Flights resumed across much of northern Europe earlier today. Eurocontrol, Europe's aviation safety organization, said it expected 13,000 flights, about half of the scheduled departures to take off today. Still, some European airspace remains closed to jet traffic. Much of Germany's airspace remain closed until 8 p.m. ET due to a lingering ash threat, though some 800 flights were allowed to fly at low altitude.

"It's difficult to say when we will be back at full capacity," Eurocontrol's deputy head of operations Brian Flynn told "Good Morning America" today. "A good expectation [is] that in about two day's time we would return to very near normal situation."

Near the crater of Iceland's Eyjafjallajokull volcano, one of Iceland's top scientists monitoring the eruption said today that the worst is likely over.

"I think it is clear that the activity, the amount of magma that is coming up into the crater is decreasing. It has decreased quite markedly over the last few days," said Magnus Gudmundsson of the University of Iceland.

The volcano in southern Iceland is still spewing smoke and lava, but the ash plume is lower than it previously was, posing less threat to high-flying aircraft. Gudmundsson did note, though, that scientists "cannot be sure" the situation will continue to improve.

Stranded Passengers Cheer Liftoffs

The sound of jets finally taking off was music to the ears of stranded passengers.

"We were in the hotel having breakfast, and we heard an aircraft take off. Everybody got up and applauded," said Bob Basso, 81, of San Diego, who has been staying in a hotel near Charles de Gaulle Airport near Paris since his flight Friday was canceled.

Ash that had drifted over the North Sea from the volcano in southern Iceland was being pushed back over Britain today by shifty north winds, Icelandic scientists told the Associated Press, but Eurocontrol said it coordinated with meteorologists from across the continent to establish safe flying zones.

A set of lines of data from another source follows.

-- ==== Sys2Proof/Machine/Power.lean ====
section
/-! DEFINITION. Meanings: the power tier controller and POWER GET (spec/09, R151, R165). -/

namespace Sys2Proof.Machine

/-! ## Ends of timers -/

/-- LAST_GASP_LIMIT (R174). -/
def execLastGaspLimit (d : Elapsed) (s : State) : Out := timed d s gaspCheck

/-- The settle has ended (R18). -/
def settleOver (s : State) : Bool :=
  match s.tb.clock with
  | .settle due => due ≤ s.clk.watchRun
  | .main | .watch => false

/-- SETTLE_END (R18, R176). -/
def execSettleEnd (d : Elapsed) (s : State) : Out := timed d s fun s => if settleOver s then completeExit s else s

/-- The GRACE deadline has passed: the state becomes SHED (R177). -/
def endGrace (s : State) : State :=
  match s.pt.host with
  | .grace due => if due ≤ s.clk.watchRun then setHostRail .shed s else s
  | .on | .dozing _ | .asleep | .cycling _ | .shed => s

/-- GRACE_DEADLINE (R177). -/
def execGraceDeadline (d : Elapsed) (s : State) : Out := timed d s endGrace

/-- The DOZING deadline has passed: the state becomes ASLEEP (R178). -/
def endDoze (s : State) : State :=
  match s.pt.host with
  | .dozing (some due) => if due ≤ s.clk.watchRun then setHostRail .asleep s else s
  | .dozing none | .on | .asleep | .cycling _ | .grace _ | .shed => s

/-- DOZE_DEADLINE (R178). -/
def execDozeDeadline (d : Elapsed) (s : State) : Out := timed d s endDoze

/-- The 10 s of CYCLING have passed: the state becomes ON (R181). -/
def endCycle (s : State) : State :=
  match s.pt.host with
  | .cycling due => if due ≤ s.clk.watchRun then setHostRail .on s else s
  | .on | .dozing _ | .asleep | .grace _ | .shed => s

/-- CYCLE_END (R181). -/
def execCycleEnd (d : Elapsed) (s : State) : Out := timed d s endCycle

/-- The silence timer has reached silence_limit (R181). -/
def silenceExpired (s : State) : Bool :=
  s.pt.params.silenceLimit != 0 && s.pt.silenceFrom.isSome && s.pt.params.silenceLimit ≤ silenceSeconds s

/-- One more power cycle (R181). -/
def countCycle (s : State) : State := s.modPt fun p => { p with powerCycles := satInc 65535 p.powerCycles }

/-- Supervision acts by the host rail state (R181). -/
def supervise (s : State) : State :=
  match s.pt.host with
  | .on | .dozing _ =>
    countCycle (setHostRail (.cycling (s.clk.watchRun + cycleTicks)) (s.modPt fun p => { p with wakeTime := none }))
  | .grace _ => countCycle (setHostRail .shed s)
  | .asleep | .cycling _ | .shed => s

/-- HOST_SILENCE_EXPIRY (R181). -/
def execHostSilenceExpiry (d : Elapsed) (s : State) : Out :=
  timed d s fun s => if silenceExpired s then supervise s else s

/-! ## TIER SET (R183) -/

/-- The six values as the payload carries them. -/
def tierFields (p : List Byte) : TierParams :=
  { conserveBelow := getU p 0 2, surviveBelow := getU p 2 2, hibernateBelow := getU p 4 2, hysteresis := getU p 6 1
    vCut := getU p 7 2, silenceLimit := getU p 9 2 }

/-- A silence_limit limited to its range: 0, or 60 to 3,600 (R183 step 2). -/
def clampSilence (x : Nat) : Nat := if x = 0 then 0 else clampNat x 60 3600

/-- Each value limited to its own range (9.7). -/
def clampTier (x : TierParams) : TierParams :=
  { conserveBelow := clampNat x.conserveBelow 100 950, surviveBelow := clampNat x.surviveBelow 50 900
    hibernateBelow := clampNat x.hibernateBelow 20 500, hysteresis := clampNat x.hysteresis 10 100
    vCut := clampNat x.vCut 10000 12500, silenceLimit := clampSilence x.silenceLimit }

/-- The cross-conditions of R183 step 3. -/
def tierConsistent (x : TierParams) : Bool :=
  x.hibernateBelow < x.surviveBelow && x.surviveBelow < x.conserveBelow && x.conserveBelow + x.hysteresis ≤ 1000

/-- The six values in a reply. -/
def tierBytes (x : TierParams) : List Byte :=
  putU 2 x.conserveBelow ++ putU 2 x.surviveBelow ++ putU 2 x.hibernateBelow ++ putU 1 x.hysteresis ++ putU 2 x.vCut ++
    putU 2 x.silenceLimit

/-- All six values are replaced at once (R183). -/
def setTier (x : TierParams) (s : State) : State := s.modPt fun p => { p with params := x }

/-- The status of TIER SET and the state after it (R183). -/
def tierSetStatus (p : List Byte) (s : State) : Byte × State :=
  if p.length ≠ 11 then (stBadLength, s)
  else
    let asked := tierFields p
    let x := clampTier asked
    if !tierConsistent x then (stOutOfRange, s) else (if x = asked then stOk else stClamped, setTier x s)

/-- TIER SET: the reply, taken or refused, carries the values in force after it (R183). -/
def tierSet (p : List Byte) (s : State) : List Byte × State :=
  let x := tierSetStatus p s
  (x.1 :: tierBytes x.2.pt.params, x.2)

def execTierSet (d : Elapsed) (s : State) : Out := timed d s (serve kTierSet tierSet)

/-! ## HOST SLEEP (R178) -/

/-- A HOST SLEEP is taken: the sleep record, and DOZING with its deadline not yet set; the deadline of an earlier HOST SLEEP is no
longer started by its reply. -/
def takeSleep (wake : Option Nat) (s : State) : State :=
  (s.modPt fun p => { p with wakeTime := wake, host := .dozing none }).modSl fun l =>
    { l with list := l.list.map fun r => if r.atEnd = .startDoze then { r with atEnd := .nothing } else r }

/-- HOST SLEEP (R178): the reply, what its end brings about, and the state. -/
def hostSleep (p : List Byte) (s : State) : (List Byte × AtReplyEnd) × State :=
  if p.length ≠ 5 then (([stBadLength], .nothing), s)
  else if s.pt.tier = .survive ∨ s.pt.tier = .hibernate then (([stOk], .nothing), s)
  else
    match onOffOfCode (p.getD 0 0) with
    | none => (([stOutOfRange], .nothing), s)
    | some present =>
      if present && getU p 1 4 ≤ s.now.sec then (([stOutOfRange], .nothing), s)
      else
        match s.pt.host with
        | .on | .dozing _ => (([stOk], .startDoze), takeSleep (if present then some (getU p 1 4) else none) s)
        | .asleep | .cycling _ | .grace _ | .shed => (([stOk], .nothing), s)

def execHostSleep (d : Elapsed) (s : State) : Out := timed d s (serveWith (fun r => r.kind = kHostSleep) hostSleep)

/-! ## POWER GET (R151, R165, R182) -/

/-- One reading: its value or the mark that it has none, its validity, and its out-of-range run. -/
def readingBytes (r : Reading) : List Byte := putSOpt 2 r.value ++ putMark r.valid ++ putU 1 r.run

/-- The whole seconds left to a deadline on the running count of watch ticks. -/
def secondsLeft (s : State) (due : Nat) : Nat := (due - s.clk.watchRun) / ticksPerSec

/-- The deadline of the host rail's state, where it has one. -/
def HostRail.deadline : HostRail → Option Nat
  | .dozing t => t
  | .cycling t => some t
  | .grace t => some t
  | .on | .asleep | .shed => none

/-- HM's and CA's part of POWER GET (R151). -/
def batteryFields (s : State) : List Byte :=
  putSix s.hm.readings readingBytes ++ putU 4 s.ca.q.toNat ++ putU 4 s.ca.limits.capacity ++ putU 2 s.ca.soc ++
    putMark s.ca.fullLatch ++ putMark s.ca.estimated ++ putMark s.ca.estimateMark ++ putU 1 s.ca.fullRun ++
    putU 1 s.ca.emptyRun ++ putU 4 s.ca.uncounted ++ putU 4 s.hm.scanCount ++ putTimeOpt s.ca.lastFull ++
    putTimeOpt s.ca.lastEmpty ++ putU 1 s.hm.interval ++ putMark s.ca.chargeOn

/-- The last-gasp record with the seconds left to its limit. -/
def gaspBytes (s : State) : List Byte := putMark s.pt.gasp.isSome ++ putUOpt 1 (s.pt.gasp.map (secondsLeft s))

/-- A code that may be absent, with its presence byte. -/
def putCodeOpt (c : Option Byte) : List Byte := putUOpt 1 (c.map BitVec.toNat)

/-- PT's part of POWER GET (R182). -/
def railFields (s : State) : List Byte :=
  [s.pt.tier.code] ++ putTime s.pt.tierTime ++ [s.pt.host.code] ++ putMark s.pt.host.isOn ++
    putUOpt 1 (s.pt.host.deadline.map (secondsLeft s)) ++ putUOpt 4 s.pt.wakeTime ++ putCodeOpt (s.pt.lastWake.map WakeCause.code) ++
    putU 4 (silenceSeconds s) ++ putU 2 s.pt.params.silenceLimit ++ putU 2 s.pt.powerCycles ++ putMark s.pt.enSens ++
    putMark s.pt.enModem ++ gaspBytes s ++ putMark s.pt.exitMark

/-- The source of Tc: TBAT 0, TENC 1. -/
def tempSource (s : State) : Byte := if s.hm.readings.tbat.val.isSome then 0 else 1

/-- The pending-change record with its presence byte (R165). Of an absent one the wanted state and the seconds are sent as 0 and the
time as an absent time: DESIGN CHOICE (log entry 28). -/
def changeBytes (s : State) : Option PendingChange → List Byte
  | some c => [1, c.wanted.code] ++ putTime c.since ++ putU 2 (secondsLeft s c.deadline)
  | none => [0, 0] ++ putTimeOpt none ++ putU 2 0

/-- HC's part of POWER GET (R165). -/
def heatFields (s : State) : List Byte :=
  [s.hc.state.code] ++ putSOpt 2 (controlTemp s) ++ [if (controlTemp s).isSome then tempSource s else 0] ++
    putMark s.hc.demand ++ putMark s.hc.coldGuard ++ [s.hc.target.code] ++ changeBytes s s.hc.change ++ putU 1 s.hc.lowRun ++
    putU 1 s.hc.faults ++ putTimeOpt s.hc.lastSwitch

/-- POWER GET's fields. -/
def powerFields (s : State) : List Byte := batteryFields s ++ railFields s ++ heatFields s

def execPowerGet (d : Elapsed) (s : State) : Out := timed d s (serve kPowerGet (withLength 0 (readOnly powerFields)))

end Sys2Proof.Machine
end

"It's a matter of wind directions. The volcano's plume is quite low actually, still below 3 kilometers (1.8 miles) near the volcano," said Gudrun Nina Petersen, meteorologist at the Icelandic Met Office.

Ash Plume Is Lower, Easing Threat to High Flying Jets

Earlier today, a Eurocontrol map showing the ash cloud listed the airspace between Iceland and Britain and Ireland as a no-fly zone, along with much of the Baltic Sea and surrounding area. The ash cloud also spread westward from Iceland, toward Greenland and Canada's eastern coastline, but at a less dangerous lower altitude.